TASK PROMPT
From the data below, return the exact lines starting at the line containing "s k = true›)" and ending at the line containing "a i = b := by", both included, and nothing else.

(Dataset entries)
# # # # # # #
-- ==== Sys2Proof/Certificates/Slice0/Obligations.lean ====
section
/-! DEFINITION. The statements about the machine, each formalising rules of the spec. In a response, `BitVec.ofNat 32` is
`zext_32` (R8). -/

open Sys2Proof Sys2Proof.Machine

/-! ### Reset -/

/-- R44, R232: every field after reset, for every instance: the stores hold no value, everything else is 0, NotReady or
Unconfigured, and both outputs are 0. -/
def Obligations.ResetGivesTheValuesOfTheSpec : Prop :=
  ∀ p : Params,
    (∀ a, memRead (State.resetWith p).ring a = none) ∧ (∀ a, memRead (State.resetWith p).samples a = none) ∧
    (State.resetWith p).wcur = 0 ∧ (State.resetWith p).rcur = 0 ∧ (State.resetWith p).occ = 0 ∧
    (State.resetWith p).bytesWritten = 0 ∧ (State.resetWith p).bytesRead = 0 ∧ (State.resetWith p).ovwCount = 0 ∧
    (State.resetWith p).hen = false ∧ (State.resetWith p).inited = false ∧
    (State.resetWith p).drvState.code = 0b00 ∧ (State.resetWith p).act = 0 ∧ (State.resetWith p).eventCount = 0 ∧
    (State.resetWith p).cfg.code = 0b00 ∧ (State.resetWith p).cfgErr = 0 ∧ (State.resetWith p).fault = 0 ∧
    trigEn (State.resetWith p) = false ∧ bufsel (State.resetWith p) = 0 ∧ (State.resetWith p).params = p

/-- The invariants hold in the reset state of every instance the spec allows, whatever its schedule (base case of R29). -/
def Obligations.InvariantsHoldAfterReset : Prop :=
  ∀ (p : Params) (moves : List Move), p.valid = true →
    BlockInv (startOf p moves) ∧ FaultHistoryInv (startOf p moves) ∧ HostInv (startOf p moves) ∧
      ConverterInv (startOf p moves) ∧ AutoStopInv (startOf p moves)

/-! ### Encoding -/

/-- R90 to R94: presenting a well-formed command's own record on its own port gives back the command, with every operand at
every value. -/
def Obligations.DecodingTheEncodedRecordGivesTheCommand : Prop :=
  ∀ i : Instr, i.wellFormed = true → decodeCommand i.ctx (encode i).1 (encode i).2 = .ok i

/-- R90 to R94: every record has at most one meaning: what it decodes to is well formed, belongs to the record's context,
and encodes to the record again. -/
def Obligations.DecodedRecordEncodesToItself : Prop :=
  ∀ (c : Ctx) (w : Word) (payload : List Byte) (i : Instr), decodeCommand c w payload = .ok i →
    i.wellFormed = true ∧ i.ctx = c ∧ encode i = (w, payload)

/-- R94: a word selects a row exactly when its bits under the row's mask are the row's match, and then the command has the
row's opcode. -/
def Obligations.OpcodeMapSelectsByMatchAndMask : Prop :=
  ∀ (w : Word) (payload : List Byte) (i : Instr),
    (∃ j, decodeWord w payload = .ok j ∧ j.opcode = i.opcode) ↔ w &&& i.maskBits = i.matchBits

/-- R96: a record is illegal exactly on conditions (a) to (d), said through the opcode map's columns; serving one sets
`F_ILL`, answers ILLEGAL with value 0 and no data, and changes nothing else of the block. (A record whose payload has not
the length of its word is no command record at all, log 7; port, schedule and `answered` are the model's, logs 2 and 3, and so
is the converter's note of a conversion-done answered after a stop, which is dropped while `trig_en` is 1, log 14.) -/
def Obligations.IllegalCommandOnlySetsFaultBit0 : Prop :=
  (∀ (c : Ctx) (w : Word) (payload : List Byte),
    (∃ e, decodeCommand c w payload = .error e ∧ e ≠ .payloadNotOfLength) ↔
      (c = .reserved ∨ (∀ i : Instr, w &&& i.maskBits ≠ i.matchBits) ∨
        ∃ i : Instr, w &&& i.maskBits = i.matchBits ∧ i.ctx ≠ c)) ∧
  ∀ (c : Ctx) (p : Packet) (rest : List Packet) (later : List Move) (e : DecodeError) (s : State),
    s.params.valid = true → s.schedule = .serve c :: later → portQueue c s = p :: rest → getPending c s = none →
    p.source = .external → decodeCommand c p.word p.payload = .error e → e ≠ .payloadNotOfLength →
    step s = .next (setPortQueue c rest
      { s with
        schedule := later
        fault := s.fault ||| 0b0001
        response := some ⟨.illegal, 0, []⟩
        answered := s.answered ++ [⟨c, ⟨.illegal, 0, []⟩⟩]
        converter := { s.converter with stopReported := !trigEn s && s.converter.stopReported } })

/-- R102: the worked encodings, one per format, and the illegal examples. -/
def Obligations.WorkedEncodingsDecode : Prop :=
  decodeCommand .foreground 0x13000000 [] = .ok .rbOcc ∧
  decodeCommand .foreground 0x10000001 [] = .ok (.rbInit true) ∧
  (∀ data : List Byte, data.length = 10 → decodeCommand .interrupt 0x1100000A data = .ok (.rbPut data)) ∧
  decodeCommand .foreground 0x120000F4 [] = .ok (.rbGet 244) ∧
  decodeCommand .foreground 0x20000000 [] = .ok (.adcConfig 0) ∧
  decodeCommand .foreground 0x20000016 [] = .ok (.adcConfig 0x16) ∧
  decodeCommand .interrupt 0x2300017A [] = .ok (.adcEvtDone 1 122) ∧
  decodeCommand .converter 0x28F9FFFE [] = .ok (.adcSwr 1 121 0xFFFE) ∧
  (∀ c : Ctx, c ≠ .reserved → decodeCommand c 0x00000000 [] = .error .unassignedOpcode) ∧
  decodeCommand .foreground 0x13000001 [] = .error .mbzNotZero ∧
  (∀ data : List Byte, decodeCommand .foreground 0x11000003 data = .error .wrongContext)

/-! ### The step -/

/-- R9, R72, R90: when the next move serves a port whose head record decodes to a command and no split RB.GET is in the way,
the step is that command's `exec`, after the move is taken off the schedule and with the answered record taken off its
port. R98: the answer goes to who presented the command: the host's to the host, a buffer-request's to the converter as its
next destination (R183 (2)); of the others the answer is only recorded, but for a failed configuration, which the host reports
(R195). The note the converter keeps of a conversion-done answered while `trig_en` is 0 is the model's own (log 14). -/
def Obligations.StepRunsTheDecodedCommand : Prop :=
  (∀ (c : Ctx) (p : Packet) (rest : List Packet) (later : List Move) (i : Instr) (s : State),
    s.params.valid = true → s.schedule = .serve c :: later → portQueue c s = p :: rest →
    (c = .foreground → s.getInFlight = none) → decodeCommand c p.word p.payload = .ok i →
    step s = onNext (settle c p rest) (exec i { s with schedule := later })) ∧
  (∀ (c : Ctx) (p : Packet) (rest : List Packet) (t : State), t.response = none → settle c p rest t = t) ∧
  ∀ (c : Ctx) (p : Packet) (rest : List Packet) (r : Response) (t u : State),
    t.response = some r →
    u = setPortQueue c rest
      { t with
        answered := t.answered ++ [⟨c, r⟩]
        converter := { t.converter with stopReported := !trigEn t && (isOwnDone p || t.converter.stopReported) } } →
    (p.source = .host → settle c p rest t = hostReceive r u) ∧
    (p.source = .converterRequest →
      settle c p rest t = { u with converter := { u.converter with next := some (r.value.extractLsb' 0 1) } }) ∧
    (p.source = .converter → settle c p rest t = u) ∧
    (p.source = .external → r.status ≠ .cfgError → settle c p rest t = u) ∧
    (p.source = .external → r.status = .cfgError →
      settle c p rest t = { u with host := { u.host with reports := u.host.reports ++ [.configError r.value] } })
# # # # # # #
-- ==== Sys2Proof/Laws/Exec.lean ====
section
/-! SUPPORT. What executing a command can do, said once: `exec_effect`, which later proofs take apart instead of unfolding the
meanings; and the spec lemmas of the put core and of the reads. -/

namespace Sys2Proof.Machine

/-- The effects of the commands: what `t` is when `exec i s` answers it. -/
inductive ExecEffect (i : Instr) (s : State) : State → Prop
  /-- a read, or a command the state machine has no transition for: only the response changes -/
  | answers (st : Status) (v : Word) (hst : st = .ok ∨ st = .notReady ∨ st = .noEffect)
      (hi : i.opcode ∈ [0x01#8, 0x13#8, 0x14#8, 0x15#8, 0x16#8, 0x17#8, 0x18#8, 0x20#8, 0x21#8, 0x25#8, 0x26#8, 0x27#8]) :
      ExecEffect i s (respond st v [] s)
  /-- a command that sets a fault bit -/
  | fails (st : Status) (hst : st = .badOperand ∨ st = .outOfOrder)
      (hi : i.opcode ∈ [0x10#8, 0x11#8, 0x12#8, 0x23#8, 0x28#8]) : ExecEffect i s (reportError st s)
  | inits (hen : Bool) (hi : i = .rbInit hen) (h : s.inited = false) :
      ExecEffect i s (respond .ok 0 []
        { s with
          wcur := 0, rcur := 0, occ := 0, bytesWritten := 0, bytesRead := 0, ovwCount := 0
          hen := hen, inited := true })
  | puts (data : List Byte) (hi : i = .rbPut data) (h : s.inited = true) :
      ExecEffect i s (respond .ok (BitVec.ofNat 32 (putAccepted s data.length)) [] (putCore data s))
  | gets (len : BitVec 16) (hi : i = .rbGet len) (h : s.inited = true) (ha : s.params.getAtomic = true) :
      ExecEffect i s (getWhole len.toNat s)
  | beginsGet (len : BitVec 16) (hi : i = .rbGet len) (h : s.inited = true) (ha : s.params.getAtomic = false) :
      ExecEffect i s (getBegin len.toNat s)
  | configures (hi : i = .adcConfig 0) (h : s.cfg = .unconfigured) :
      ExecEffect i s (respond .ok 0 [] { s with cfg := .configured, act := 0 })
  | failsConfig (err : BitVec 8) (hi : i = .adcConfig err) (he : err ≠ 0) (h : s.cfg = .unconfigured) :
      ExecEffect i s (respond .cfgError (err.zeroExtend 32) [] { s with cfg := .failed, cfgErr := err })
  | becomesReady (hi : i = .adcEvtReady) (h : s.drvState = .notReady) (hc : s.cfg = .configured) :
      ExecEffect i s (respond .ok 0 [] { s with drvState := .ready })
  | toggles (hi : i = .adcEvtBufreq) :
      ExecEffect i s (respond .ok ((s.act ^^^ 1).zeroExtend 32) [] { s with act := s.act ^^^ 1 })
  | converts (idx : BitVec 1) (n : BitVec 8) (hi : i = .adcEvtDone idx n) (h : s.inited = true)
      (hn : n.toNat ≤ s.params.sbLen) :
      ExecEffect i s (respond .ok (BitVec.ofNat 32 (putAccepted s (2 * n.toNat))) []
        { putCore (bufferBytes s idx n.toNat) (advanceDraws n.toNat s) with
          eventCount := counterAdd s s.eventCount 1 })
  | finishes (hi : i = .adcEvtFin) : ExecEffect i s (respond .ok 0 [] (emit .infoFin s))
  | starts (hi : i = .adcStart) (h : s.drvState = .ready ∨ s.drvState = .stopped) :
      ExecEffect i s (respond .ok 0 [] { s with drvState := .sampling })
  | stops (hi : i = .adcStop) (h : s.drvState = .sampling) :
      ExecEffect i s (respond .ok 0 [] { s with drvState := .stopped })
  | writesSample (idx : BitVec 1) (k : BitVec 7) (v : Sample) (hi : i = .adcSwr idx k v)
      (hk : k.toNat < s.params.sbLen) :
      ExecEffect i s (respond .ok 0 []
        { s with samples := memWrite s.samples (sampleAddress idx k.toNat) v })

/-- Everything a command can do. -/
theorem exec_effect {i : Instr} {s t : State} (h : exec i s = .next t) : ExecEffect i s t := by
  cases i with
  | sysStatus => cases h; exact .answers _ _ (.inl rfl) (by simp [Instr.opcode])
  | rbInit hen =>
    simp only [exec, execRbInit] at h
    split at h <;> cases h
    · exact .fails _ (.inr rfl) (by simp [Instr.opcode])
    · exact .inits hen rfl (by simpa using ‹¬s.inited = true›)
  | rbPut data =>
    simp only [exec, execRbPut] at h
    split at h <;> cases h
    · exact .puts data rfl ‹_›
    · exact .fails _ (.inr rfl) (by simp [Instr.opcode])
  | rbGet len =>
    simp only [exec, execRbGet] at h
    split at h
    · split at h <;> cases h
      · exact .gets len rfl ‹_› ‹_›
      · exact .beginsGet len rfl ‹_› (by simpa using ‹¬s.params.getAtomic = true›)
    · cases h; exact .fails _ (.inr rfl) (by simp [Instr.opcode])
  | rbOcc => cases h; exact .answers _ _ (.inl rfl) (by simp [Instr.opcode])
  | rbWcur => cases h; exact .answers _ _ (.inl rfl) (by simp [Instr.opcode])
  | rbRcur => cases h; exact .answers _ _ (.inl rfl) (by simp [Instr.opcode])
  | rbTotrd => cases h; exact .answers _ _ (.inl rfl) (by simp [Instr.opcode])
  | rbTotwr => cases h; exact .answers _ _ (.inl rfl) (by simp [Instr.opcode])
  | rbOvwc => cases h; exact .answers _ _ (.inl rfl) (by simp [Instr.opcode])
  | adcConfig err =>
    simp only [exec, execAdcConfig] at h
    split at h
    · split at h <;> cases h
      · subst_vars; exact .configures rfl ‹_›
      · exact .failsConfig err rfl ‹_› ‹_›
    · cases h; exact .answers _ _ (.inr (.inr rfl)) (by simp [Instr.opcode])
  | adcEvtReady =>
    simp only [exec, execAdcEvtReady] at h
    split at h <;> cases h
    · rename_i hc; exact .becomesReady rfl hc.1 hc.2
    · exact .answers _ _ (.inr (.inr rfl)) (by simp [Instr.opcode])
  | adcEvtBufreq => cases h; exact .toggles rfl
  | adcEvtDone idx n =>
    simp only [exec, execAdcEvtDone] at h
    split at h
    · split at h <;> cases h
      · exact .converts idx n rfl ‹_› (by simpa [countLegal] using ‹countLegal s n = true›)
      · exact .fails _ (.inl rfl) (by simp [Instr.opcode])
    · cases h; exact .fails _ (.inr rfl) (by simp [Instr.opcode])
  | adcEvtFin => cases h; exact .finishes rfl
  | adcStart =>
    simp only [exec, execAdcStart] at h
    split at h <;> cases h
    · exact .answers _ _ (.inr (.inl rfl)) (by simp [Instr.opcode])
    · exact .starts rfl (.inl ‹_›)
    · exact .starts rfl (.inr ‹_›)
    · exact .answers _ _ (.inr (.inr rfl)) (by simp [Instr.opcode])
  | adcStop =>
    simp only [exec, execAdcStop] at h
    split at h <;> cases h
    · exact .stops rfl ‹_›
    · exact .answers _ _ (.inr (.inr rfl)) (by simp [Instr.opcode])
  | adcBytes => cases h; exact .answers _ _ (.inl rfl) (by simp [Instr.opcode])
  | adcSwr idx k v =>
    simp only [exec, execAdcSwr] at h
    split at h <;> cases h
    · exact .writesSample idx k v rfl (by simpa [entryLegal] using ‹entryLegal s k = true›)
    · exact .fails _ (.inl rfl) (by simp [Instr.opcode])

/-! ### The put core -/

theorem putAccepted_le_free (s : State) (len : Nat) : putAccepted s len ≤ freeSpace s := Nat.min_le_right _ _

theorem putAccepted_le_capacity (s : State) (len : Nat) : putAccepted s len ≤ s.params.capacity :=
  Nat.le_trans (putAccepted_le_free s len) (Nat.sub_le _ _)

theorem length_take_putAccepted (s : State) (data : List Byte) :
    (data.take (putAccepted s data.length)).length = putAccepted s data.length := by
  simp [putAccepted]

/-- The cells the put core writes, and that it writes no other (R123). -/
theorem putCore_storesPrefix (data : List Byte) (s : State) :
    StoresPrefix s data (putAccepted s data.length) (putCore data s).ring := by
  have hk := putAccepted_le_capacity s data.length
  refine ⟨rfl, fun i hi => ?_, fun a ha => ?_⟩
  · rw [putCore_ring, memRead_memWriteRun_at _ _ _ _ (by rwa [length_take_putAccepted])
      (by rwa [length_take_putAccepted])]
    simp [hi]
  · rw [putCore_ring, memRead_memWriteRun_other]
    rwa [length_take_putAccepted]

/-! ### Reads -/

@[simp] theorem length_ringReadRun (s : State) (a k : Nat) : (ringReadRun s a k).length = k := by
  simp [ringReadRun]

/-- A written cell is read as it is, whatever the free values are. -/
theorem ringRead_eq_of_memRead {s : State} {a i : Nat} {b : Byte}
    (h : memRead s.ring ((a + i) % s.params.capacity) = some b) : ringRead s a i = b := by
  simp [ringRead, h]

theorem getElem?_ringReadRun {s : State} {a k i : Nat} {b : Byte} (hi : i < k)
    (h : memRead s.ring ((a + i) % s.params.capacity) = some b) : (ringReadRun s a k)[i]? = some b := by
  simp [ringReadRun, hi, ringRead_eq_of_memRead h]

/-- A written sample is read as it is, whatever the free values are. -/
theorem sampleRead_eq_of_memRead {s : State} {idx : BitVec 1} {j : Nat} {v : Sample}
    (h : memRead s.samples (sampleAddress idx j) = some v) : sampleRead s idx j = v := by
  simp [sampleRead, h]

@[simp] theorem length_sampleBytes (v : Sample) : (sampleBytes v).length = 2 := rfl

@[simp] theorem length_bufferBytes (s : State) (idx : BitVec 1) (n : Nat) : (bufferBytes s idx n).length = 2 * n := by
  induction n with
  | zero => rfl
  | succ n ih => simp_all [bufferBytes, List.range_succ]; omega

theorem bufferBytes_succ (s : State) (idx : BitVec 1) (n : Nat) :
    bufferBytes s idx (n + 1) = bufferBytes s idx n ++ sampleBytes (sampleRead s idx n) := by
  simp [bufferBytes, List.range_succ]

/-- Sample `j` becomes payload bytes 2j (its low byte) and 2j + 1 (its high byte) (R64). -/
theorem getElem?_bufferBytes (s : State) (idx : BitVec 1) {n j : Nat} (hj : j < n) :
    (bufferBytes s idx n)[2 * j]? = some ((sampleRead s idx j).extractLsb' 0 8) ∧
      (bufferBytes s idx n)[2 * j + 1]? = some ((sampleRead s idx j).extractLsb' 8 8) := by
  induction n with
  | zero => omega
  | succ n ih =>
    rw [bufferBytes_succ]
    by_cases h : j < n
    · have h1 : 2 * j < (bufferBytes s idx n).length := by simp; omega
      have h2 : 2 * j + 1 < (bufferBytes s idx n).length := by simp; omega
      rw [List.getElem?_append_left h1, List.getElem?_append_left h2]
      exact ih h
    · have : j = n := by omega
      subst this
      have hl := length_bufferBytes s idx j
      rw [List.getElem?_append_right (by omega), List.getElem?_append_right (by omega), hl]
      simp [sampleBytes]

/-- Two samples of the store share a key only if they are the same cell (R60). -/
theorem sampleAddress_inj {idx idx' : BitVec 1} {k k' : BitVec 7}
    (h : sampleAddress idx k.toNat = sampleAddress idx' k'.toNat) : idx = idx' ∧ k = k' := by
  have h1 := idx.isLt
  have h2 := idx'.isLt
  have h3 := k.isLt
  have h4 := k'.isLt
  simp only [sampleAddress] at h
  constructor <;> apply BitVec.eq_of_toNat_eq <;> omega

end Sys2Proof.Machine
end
# # # # # # #
EXERCISE ANSWER
    · exact .writesSample idx k v rfl (by simpa [entryLegal] using ‹entryLegal s k = true›)
    · exact .fails _ (.inl rfl) (by simp [Instr.opcode])

/-! ### The put core -/

theorem putAccepted_le_free (s : State) (len : Nat) : putAccepted s len ≤ freeSpace s := Nat.min_le_right _ _

theorem putAccepted_le_capacity (s : State) (len : Nat) : putAccepted s len ≤ s.params.capacity :=
  Nat.le_trans (putAccepted_le_free s len) (Nat.sub_le _ _)

theorem length_take_putAccepted (s : State) (data : List Byte) :
    (data.take (putAccepted s data.length)).length = putAccepted s data.length := by
  simp [putAccepted]

/-- The cells the put core writes, and that it writes no other (R123). -/
theorem putCore_storesPrefix (data : List Byte) (s : State) :
    StoresPrefix s data (putAccepted s data.length) (putCore data s).ring := by
  have hk := putAccepted_le_capacity s data.length
  refine ⟨rfl, fun i hi => ?_, fun a ha => ?_⟩
  · rw [putCore_ring, memRead_memWriteRun_at _ _ _ _ (by rwa [length_take_putAccepted])
      (by rwa [length_take_putAccepted])]
    simp [hi]
  · rw [putCore_ring, memRead_memWriteRun_other]
    rwa [length_take_putAccepted]

/-! ### Reads -/

@[simp] theorem length_ringReadRun (s : State) (a k : Nat) : (ringReadRun s a k).length = k := by
  simp [ringReadRun]

/-- A written cell is read as it is, whatever the free values are. -/
theorem ringRead_eq_of_memRead {s : State} {a i : Nat} {b : Byte}
    (h : memRead s.ring ((a + i) % s.params.capacity) = some b) : ringRead s a i = b := by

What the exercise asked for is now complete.